A constitutional law professor said House Republicans should ask former FBI Director James Comey about the timing of his investigation into President Donald Trump.
“I think there’s a linkage here between his decision to pull the plug on the FBI’s investigation of (former Secretary of State Hillary Clinton’s) email server and the nearly simultaneous launching of the agency’s investigation into the Trump-Russia alleged collusion.”
“So I think they’re really going to want to hone in on the specifics about the decision-making and the timing of those two investigations,” Florida International University constitutional law professor Elizabeth Price Foley said on “Fox & Friends” Monday.
“He doesn’t get to dictate the terms of his being questioned, so this was going to be a private deposition all along.”
“He went to court to try to have it be a public hearing. But it’s not a hearing at all. It’s a deposition,” Foley said.
Comey tweeted about his upcoming testimony Sunday and said he would sit for a private deposition after he filed a legal challenge for a public hearing.
Grateful for a fair hearing from judge.
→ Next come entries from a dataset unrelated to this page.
-- ==== Sys2Proof/Machine/Operands.lean ====
section
/-! DEFINITION. Operand assembly, every case the spec gives (30_encoding.md R79), the hex digits (R66), the line
numbers (R69) and the op codes (R60). -/

namespace Sys2Proof.Machine

/-- The op code of a command (30_encoding.md R60). -/
def opCode : Op → BitVec 2
  | .init => 0
  | .read => 1
  | .scan => 2
  | .dump => 3

/-- The command an op code selects: all four codes are used (R60). -/
def opOfCode (c : BitVec 2) : Op :=
  if c = 0 then .init else if c = 1 then .read else if c = 2 then .scan else .dump

/-- The command word `op, addr` with `op` the more significant part (R60; 00_scope.md R8). -/
def cmdWord (o : Op) (addr : Addr) : CmdWord := opCode o ++ addr

/-- `cmd_op`, bits 14..13 of a command word (R60). -/
def cmdOp (w : CmdWord) : Op := opOfCode (w.extractLsb' 13 2)

/-- `cmd_addr`, bits 12..0 of a command word (R60). -/
def cmdAddr (w : CmdWord) : Addr := w.extractLsb' 0 13

/-- A set bit for each Address line there is, `A0` to `A(NA-1)` (00_scope.md R7; 10_state.md R10). -/
def addrMask (c : Params := Config.rrc) : AddrLines := BitVec.ofNat 12 (2 ^ c.na - 1)

/-- The levels an address puts on the Address lines: `EA(a) = a mod 2^NA`, for RRC `a[11:0]`, bit 12 dropped
(20_memory.md R42; 30_encoding.md R79 case b). -/
def effectiveAddr (a : Addr) (c : Params := Config.rrc) : AddrLines := a.setWidth 12 &&& addrMask c

/-- `CUR[12:0]`, the address SCAN reads next (41_dump_encoder.md R122). -/
def scanAddr (cur : Count) : Addr := cur.setWidth 13

/-- `(CUR + IDX)[12:0]`, the address DUMP reads next (41_dump_encoder.md R133). -/
def dumpAddr (cur : Count) (idx : BitVec 5) : Addr := (cur + idx.setWidth 14).setWidth 13

/-- `hi8(A)`, bits 15..8 of a start address zero-extended to 16 bits (30_encoding.md R64; 00_scope.md R9). -/
def hi8 (a : Count) : Byte := (a.setWidth 16).extractLsb' 8 8

/-- `lo8(A)`, bits 7..0 (R64; R9). -/
def lo8 (a : Count) : Byte := (a.setWidth 16).extractLsb' 0 8

/-- The character of the hex digit 10 (R66; `HEXCASE` of 00_scope.md R7; the ASCII codes: entry 15). -/
def letterA (c : Params := Config.rrc) : Byte :=
  match c.hexCase with
  | .upper => 0x41
  | .lower => 0x61

/-- The character of a hex digit, RRC's in upper case (R66; the ASCII codes: entry 15). -/
def digit (n : BitVec 4) (c : Params := Config.rrc) : Byte :=
  if n ≤ 9 then 0x30 + n.setWidth 8 else letterA c + (n.setWidth 8 - 10)

/-- `byte[7:4]`, the high digit's value (R66). -/
def highDigit (b : Byte) : BitVec 4 := b.extractLsb' 4 4

/-- `byte[3:0]`, the low digit's value (R66). -/
def lowDigit (b : Byte) : BitVec 4 := b.extractLsb' 0 4

/-- `hex2(b)`, two characters, the high digit first (R66). -/
def hex2 (b : Byte) (c : Params := Config.rrc) : List Byte := [digit (highDigit b) c, digit (lowDigit b) c]

/-- The value of a hex digit as a reader of the stream takes it, either case (R66, last sentence). -/
def digitValue (c : Byte) : Option (BitVec 4) :=
  if 0x30 ≤ c && c ≤ 0x39 then some ((c - 0x30).setWidth 4)
  else if 0x41 ≤ c && c ≤ 0x46 then some ((c - 0x41 + 10).setWidth 4)
  else if 0x61 ≤ c && c ≤ 0x66 then some ((c - 0x61 + 10).setWidth 4)
  else none

/-- The start marker of a record, `:` (30_encoding.md R62; the code 0x3A: entry 15). -/
def startMark : Byte := 0x3A

/-- The indices of the Address lines in ascending order (30_encoding.md R68). -/
def addrIndices (c : Params := Config.rrc) : List (Fin 12) := [0, 1, 2, 3, 4, 5, 6, 7, 8, 9, 10, 11].take c.na

/-- The indices of the Data lines in ascending order (R68). -/
def dataIndices (c : Params := Config.rrc) : List (Fin 8) := [0, 1, 2, 3, 4, 5, 6, 7].take c.nd

/-- The number of a line in events and tables (30_encoding.md R69). -/
def lineIndex : Line → Nat
  | .a i => i
  | .d i => 12 + i
  | .ce => 20
  | .oe => 21

end Sys2Proof.Machine
end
Hard to protect my rights without being in contempt, which I don’t believe in. So will sit in the dark, but Republicans agree I’m free to talk when done and transcript released in 24 hours. This is the closest I can get to public testimony.
— James Comey (@Comey) December 2, 2018
“We’ll see whether he shows up or not,” Foley said. “But if he doesn’t, he’ll be held in contempt.”
“But, he may be hoping to just sort of force the clock on the Republican Congress.”
Foley said Republicans need to take this opportunity to ask “specific questions” about the inception of the Trump-Russia investigation and ask why Comey decided to stop an FBI investigation of Clinton’s private email server.
“I think there’s a series of questions they need to get very specific answers to as to the genesis of the Trump-Russia investigation,” she said.
Comey’s answers will be released to the public following the deposition, but Foley said to expect some redactions in the name of national security.